Digital assets are digital currencies, payment systems, and legal tender in certain exceptional circumstances. New use cases are developed every day, and they’re always changing. They are decentralized and not controlled or governed by any government. Continue?

Cryptocurrencies, an unstable asset class with many elements that remain unidentified and are among the most volatile. This year, India’s interest in cryptocurrency reached new heights with several new start-ups and crypto exchanges entering the market for crypto.

Due to the lack of a law, standard brokerages in India aren’t able to offer this service. Join these exchanges and fill out your KYC to begin trading in tokens.

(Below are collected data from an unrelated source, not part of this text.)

-- ==== Sys2Proof/Laws/OnlyMem.lean ====
section
/-! SUPPORT. What each operation of Machine/Mem.lean can do: the parts of the state it may change, and that it keeps
canonical form. -/
namespace Sys2Proof.Machine

theorem mpuResult_does {A : List Part} {b₀ : State} (st : Status) (s : State) 
    (hD : Does A b₀ s) (hA : partsIn [.block 0x0F, .free, .strand, .out] A = true) : Does A b₀ (mpuResult st s) := by
  unfold mpuResult
  repeat' first
    | with_reducible assumption
    | with_reducible apply result_does
    | ((with_reducible refine partsIn_trans ?_ hA); exact rfl)
    | ((with_reducible refine listed_code ?_ hA); exact rfl)
    | exact fun (h : Sparse.wf _ _ = true) => h
    | with_reducible apply next_does
    | with_reducible apply id_does
    | with_reducible apply ite_does
    | with_reducible apply iteO_does
    | (apply Sparse.wf_set; assumption)
    | exact rfl
    | intro _
    | dsimp only
    | split

theorem mpuApply_does {A : List Part} {b₀ : State}  (s : State) 
    (hD : Does A b₀ s) (hA : partsIn [.block 0x0F, .mpu] A = true) : Does A b₀ (mpuApply s) := by
  unfold mpuApply
  repeat' first
    | with_reducible assumption
    | with_reducible apply setFlag_does
    | with_reducible apply wr_does
    | ((with_reducible refine partsIn_trans ?_ hA); exact rfl)
    | ((with_reducible refine listed_code ?_ hA); exact rfl)
    | exact fun (h : Sparse.wf _ _ = true) => h
    | with_reducible apply next_does
    | with_reducible apply id_does
    | with_reducible apply ite_does
    | with_reducible apply iteO_does
    | (apply Sparse.wf_set; assumption)
    | exact rfl
    | intro _
    | dsimp only
    | split
    | with_reducible apply upd_mpu

theorem execMpuCommit_does {A : List Part} {b₀ : State}  (s : State) 
    (hD : Does A b₀ s) (hA : partsIn [.block 0x0F, .free, .strand, .mpu, .out] A = true) : DoesO A b₀ (execMpuCommit s) := by
  unfold execMpuCommit
  repeat' first
    | with_reducible assumption
    | with_reducible apply hostCmd_does
    | with_reducible apply mpuApply_does
    | with_reducible apply mpuResult_does
    | ((with_reducible refine partsIn_trans ?_ hA); exact rfl)
    | ((with_reducible refine listed_code ?_ hA); exact rfl)
    | exact fun (h : Sparse.wf _ _ = true) => h
    | with_reducible apply next_does
    | with_reducible apply id_does
    | with_reducible apply ite_does
    | with_reducible apply iteO_does
    | (apply Sparse.wf_set; assumption)
    | exact rfl
    | intro _
    | dsimp only
    | split

theorem execMpuCommitted_does {A : List Part} {b₀ : State}  (s : State) 
    (hD : Does A b₀ s) (hA : partsIn [.block 0x0F, .free, .strand, .out] A = true) : DoesO A b₀ (execMpuCommitted s) := by
  unfold execMpuCommitted
  repeat' first
    | with_reducible assumption
    | with_reducible apply mpuResult_does
    | with_reducible apply raiseF_does
    | with_reducible apply setFlag_does
    | ((with_reducible refine partsIn_trans ?_ hA); exact rfl)
    | ((with_reducible refine listed_code ?_ hA); exact rfl)
    | exact fun (h : Sparse.wf _ _ = true) => h
    | with_reducible apply next_does
    | with_reducible apply id_does
    | with_reducible apply ite_does
    | with_reducible apply iteO_does
    | (apply Sparse.wf_set; assumption)
    | exact rfl
    | intro _
    | dsimp only
    | split

theorem execMpuAbandon_does {A : List Part} {b₀ : State}  (s : State) 
    (hD : Does A b₀ s) (hA : partsIn [.block 0x0F, .free, .strand, .mpu, .out] A = true) : DoesO A b₀ (execMpuAbandon s) := by
  unfold execMpuAbandon
  repeat' first
    | with_reducible assumption
    | with_reducible apply hostCmd_does
    | with_reducible apply mpuResult_does
    | ((with_reducible refine partsIn_trans ?_ hA); exact rfl)
    | ((with_reducible refine listed_code ?_ hA); exact rfl)
    | exact fun (h : Sparse.wf _ _ = true) => h
    | with_reducible apply next_does
    | with_reducible apply id_does
    | with_reducible apply ite_does
    | with_reducible apply iteO_does
    | (apply Sparse.wf_set; assumption)
    | exact rfl
    | intro _
    | dsimp only
    | split
    | with_reducible apply upd_mpu

theorem stageDesc_does {A : List Part} {b₀ : State} (m : Nat) (d : Nat) (x : Desc) (s : State) 
    (hD : Does A b₀ s) (hA : partsIn [.mpu] A = true) : Does A b₀ (stageDesc m d x s) := by
  unfold stageDesc
  repeat' first
    | with_reducible assumption
    | ((with_reducible refine partsIn_trans ?_ hA); exact rfl)
    | ((with_reducible refine listed_code ?_ hA); exact rfl)
    | exact fun (h : Sparse.wf _ _ = true) => h
    | with_reducible apply next_does
    | with_reducible apply id_does
    | with_reducible apply ite_does
    | with_reducible apply iteO_does
    | (apply Sparse.wf_set; assumption)
    | exact rfl
    | intro _
    | dsimp only
    | split
    | with_reducible apply upd_mpu

theorem stageCfg_does {A : List Part} {b₀ : State} (m : Nat) (w : Word) (s : State) 
    (hD : Does A b₀ s) (hA : partsIn [.mpu] A = true) : Does A b₀ (stageCfg m w s) := by
  unfold stageCfg
  repeat' first
    | with_reducible assumption
    | ((with_reducible refine partsIn_trans ?_ hA); exact rfl)
    | ((with_reducible refine listed_code ?_ hA); exact rfl)
    | exact fun (h : Sparse.wf _ _ = true) => h
    | with_reducible apply next_does
    | with_reducible apply id_does
    | with_reducible apply ite_does
    | with_reducible apply iteO_does
    | (apply Sparse.wf_set; assumption)
    | exact rfl
    | intro _
    | dsimp only
    | split
    | with_reducible apply upd_mpu

theorem stagePaint_does {A : List Part} {b₀ : State} (i : Nat) (x : Desc) (s : State) 
    (hD : Does A b₀ s) (hA : partsIn [.mpu] A = true) : Does A b₀ (stagePaint i x s) := by
  unfold stagePaint
  repeat' first
    | with_reducible assumption
    | ((with_reducible refine partsIn_trans ?_ hA); exact rfl)
    | ((with_reducible refine listed_code ?_ hA); exact rfl)
    | exact fun (h : Sparse.wf _ _ = true) => h
    | with_reducible apply next_does
    | with_reducible apply id_does
    | with_reducible apply ite_does
    | with_reducible apply iteO_does
    | (apply Sparse.wf_set; assumption)
    | exact rfl
    | intro _
    | dsimp only
    | split
    | with_reducible apply upd_mpu

theorem execMpuRead_does {A : List Part} {b₀ : State}  (s : State) 
    (hD : Does A b₀ s) (hA : partsIn [.block 0x0F, .free, .strand, .mpu, .out] A = true) : DoesO A b₀ (execMpuRead s) := by
  unfold execMpuRead
  repeat' first
    | with_reducible assumption
    | with_reducible apply hostCmd_does
    | with_reducible apply mpuResult_does
    | with_reducible apply stageCfg_does
    | with_reducible apply stageDesc_does
    | with_reducible apply stagePaint_does
    | ((with_reducible refine partsIn_trans ?_ hA); exact rfl)
    | ((with_reducible refine listed_code ?_ hA); exact rfl)
    | exact fun (h : Sparse.wf _ _ = true) => h
    | with_reducible apply next_does
    | with_reducible apply id_does
    | with_reducible apply ite_does
    | with_reducible apply iteO_does
    | (apply Sparse.wf_set; assumption)
    | exact rfl
    | intro _
    | dsimp only
    | split

theorem execMpuLockWrite_does {A : List Part} {b₀ : State}  (s : State) 
    (hD : Does A b₀ s) (hA : partsIn [.block 0x0F, .strand, .out] A = true) : DoesO A b₀ (execMpuLockWrite s) := by
  unfold execMpuLockWrite
  repeat' first
    | with_reducible assumption
    | with_reducible apply hostCmd_does
    | with_reducible apply setFlag_does
    | ((with_reducible refine partsIn_trans ?_ hA); exact rfl)
    | ((with_reducible refine listed_code ?_ hA); exact rfl)
    | exact fun (h : Sparse.wf _ _ = true) => h
    | with_reducible apply next_does
    | with_reducible apply id_does
    | with_reducible apply ite_does
    | with_reducible apply iteO_does
    | (apply Sparse.wf_set; assumption)
    | exact rfl
    | intro _
    | dsimp only
    | split

theorem execMemEccCorrected_does {A : List Part} {b₀ : State} (addr : BitVec 36) (s : State) 
    (hD : Does A b₀ s) (hA : partsIn [.block 0x0F, .free, .strand, .out] A = true) : DoesO A b₀ (execMemEccCorrected addr s) := by
  unfold execMemEccCorrected
  repeat' first
    | with_reducible assumption
    | with_reducible apply bump_does
    | with_reducible apply say_does
    | ((with_reducible refine partsIn_trans ?_ hA); exact rfl)
    | ((with_reducible refine listed_code ?_ hA); exact rfl)
    | exact fun (h : Sparse.wf _ _ = true) => h
    | with_reducible apply next_does
    | with_reducible apply id_does
    | with_reducible apply ite_does
    | with_reducible apply iteO_does
    | (apply Sparse.wf_set; assumption)
    | exact rfl
    | intro _
    | dsimp only
    | split

theorem dropSlot_does {A : List Part} {b₀ : State} (a : Nat) (q : Nat) (s : State) 
    (hD : Does A b₀ s) (hA : partsIn [.block 0x13, .free, .strand, .out] A = true) : Does A b₀ (dropSlot a q s) := by
  unfold dropSlot
  repeat' first
    | with_reducible assumption
    | with_reducible apply queFree_does
    | with_reducible apply say_does
    | with_reducible apply setFlag_does
    | ((with_reducible refine listed_block 19 ?_ ?_ hA); first | omega | (dsimp only [Fld.QUEq_BASE_HI_ADDR, Fld.QUEq_BASE_LO_ADDR, Fld.QUEq_CFG_SLOT_LOG2, Fld.QUEq_STATUS_LAST_ERR, Fld.QUEq_TAIL_INDEX, queBase, queSlot, queTail]; omega) | (dsimp only [Fld.QUEq_BASE_HI_ADDR, Fld.QUEq_BASE_LO_ADDR, Fld.QUEq_CFG_SLOT_LOG2, Fld.QUEq_STATUS_LAST_ERR, Fld.QUEq_TAIL_INDEX, queBase, queSlot, queTail]; split <;> omega); exact rfl)
    | ((with_reducible refine partsIn_trans ?_ hA); exact rfl)
    | ((with_reducible refine listed_code ?_ hA); exact rfl)
    | exact fun (h : Sparse.wf _ _ = true) => h
    | with_reducible apply next_does
    | with_reducible apply id_does
    | with_reducible apply ite_does
    | with_reducible apply iteO_does
    | (apply Sparse.wf_set; assumption)
    | exact rfl
    | intro _
    | dsimp only
    | split

theorem dramEccRecord_does {A : List Part} {b₀ : State} (a : Nat) (s : State) 
    (hD : Does A b₀ s) (hA : partsIn [.block 0x0F, .out] A = true) : Does A b₀ (dramEccRecord a s) := by
  unfold dramEccRecord
  repeat' first
    | with_reducible assumption
    | with_reducible apply bump_does
    | with_reducible apply raiseF_does
    | with_reducible apply wr_does
    | ((with_reducible refine partsIn_trans ?_ hA); exact rfl)
    | ((with_reducible refine listed_code ?_ hA); exact rfl)
    | exact fun (h : Sparse.wf _ _ = true) => h
    | with_reducible apply next_does
    | with_reducible apply id_does
    | with_reducible apply ite_does
    | with_reducible apply iteO_does
    | (apply Sparse.wf_set; assumption)
    | exact rfl
    | intro _
    | dsimp only
    | split

theorem execMemEccUncorr_does {A : List Part} {b₀ : State} (addr : BitVec 36) (s : State) 
    (hD : Does A b₀ s) (hA : partsIn [.block 0x01, .block 0x02, .block 0x03, .block 0x05, .block 0x08, .block 0x09, .block 0x0A, .block 0x0C, .block 0x0F, .block 0x13, .free, .strand, .backup, .tides, .seqs, .exe, .loop, .dio, .saf, .pair, .can, .sup, .mbx, .out] A = true) : DoesO A b₀ (execMemEccUncorr addr s) := by
  unfold execMemEccUncorr
  repeat' first
    | with_reducible assumption
    | with_reducible apply dramEccRecord_does
    | with_reducible apply dropSlot_does
    | with_reducible apply enterFallback_does
    | with_reducible apply forAll_does
    | with_reducible apply say_does
    | with_reducible apply syncStart_does
    | ((with_reducible refine partsIn_trans ?_ hA); exact rfl)
    | ((with_reducible refine listed_code ?_ hA); exact rfl)
    | exact fun (h : Sparse.wf _ _ = true) => h
    | with_reducible apply next_does
    | with_reducible apply id_does
    | with_reducible apply ite_does
    | with_reducible apply iteO_does
    | (apply Sparse.wf_set; assumption)
    | exact rfl
    | intro _
    | dsimp only
    | split
    | with_reducible apply upd_exe

theorem masterAcc_does {A : List Part} {b₀ : State} (master : Nat) (a : Nat) (k : Acc) (f : State → State) (s : State) (h_f : ∀ u, Does A b₀ u → Does A b₀ (f u))
    (hD : Does A b₀ s) (hA : partsIn [.block 0x0F, .strand, .out] A = true) : Does A b₀ (masterAcc master a k f s) := by
  unfold masterAcc
  repeat' first
    | with_reducible assumption
    | with_reducible apply h_f
    | with_reducible apply hostAcc_does
    | with_reducible apply mpuDeny_does
    | ((with_reducible refine listed_block 15 ?_ ?_ hA); first | omega | (dsimp only [Fld.MPU_STG_MCFG_COLOUR, masterColour]; omega) | (dsimp only [Fld.MPU_STG_MCFG_COLOUR, masterColour]; split <;> omega); exact rfl)
    | ((with_reducible refine partsIn_trans ?_ hA); exact rfl)
    | ((with_reducible refine listed_code ?_ hA); exact rfl)
    | exact fun (h : Sparse.wf _ _ = true) => h
    | with_reducible apply next_does
    | with_reducible apply id_does
    | with_reducible apply ite_does
    | with_reducible apply iteO_does
    | (apply Sparse.wf_set; assumption)
    | exact rfl
    | intro _
    | dsimp only
    | split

Is cryptocurrency considered to be a “currency’ or an ‘asset’?

Tax experts are debating whether cryptocurrencies should be classified ‘as an asset’ or ‘as a currency’. asset’. The terms cryptocurrency and market are often used in conjunction.

In order to identify it as a currency, the government needs to provide legal support. If that isn’t present, it’s safe to classify as an asset/property.

Since tax implications will arise regardless of legality so naming them “assets” could be more effective than waiting for a government explanation.

As the tax implications will result regardless of whether they are legal the best option is to label them “assets” instead of wait for an explanation by the government.

Additionally there is the fact that the US government has also issued an announcement naming it a ‘property,’ implying that capital gains taxes will be levied on profits on the selling of cryptocurrencies.

Why should crypto gains be taxed?

At every stage of the development of the internet, laws and regulators have lagged behind technology. The same holds true in India which has regulations moving to allow individuals invest in crypto and banks transfer money into the crypto market.

The Reserve Bank of India (RBI) has announced that trading in digital currency is permitted, but has cautioned investors about the hazards.

How do you prepare and complete your crypto tax?

It is never too early in preparing your tax returns for crypto. In the form 1040 that you normally fill out, you will be asked if you have used virtual currency during the tax year. If yes, remember the following:

1. Keep accurate records of all transactions

Keep records of the transactions you made with your cryptocurrency. This includes how much the amount you paid in addition to the length of time you held it or how much it sold for. Also, you will receive receipts for every transaction.

If you have crypto, your crypto exchange may issue you a 1099B, but it won’t include the cost basis for your crypto, or the price you initially paid for the crypto.

2. Complete the required tax forms

Once you’ve compiled a log of every cryptocurrency exchange, you will need to fill out tax forms that are specific to how you used your crypto.

*8949 is the formula to use. The form tracks every transaction you make to purchase or sell cryptocurrency. Include the amount of coins you purchased, the amount and date on which they were bought, as well as the date and the price that they were sold, as well as the profit or loss on each transaction.

The final schedule on the list is Schedule D. This form will calculate your total capital gains as well as losses for all of your assets including cryptocurrency.

* Appendix A. If you’ve earned bitcoins from mining then you need to specify whether they were used for your company or as an interest. If you run a cryptocurrency mining company, you may owe self-employment taxes.

3. Prepare an annual tax return

Connect your tax software online to WazirX in case you use it to monitor your exchanges. They provide a complete range of accounting and tax services to keep track of and prepare your regular and crypto taxes to those who are looking for a one-stop-shop.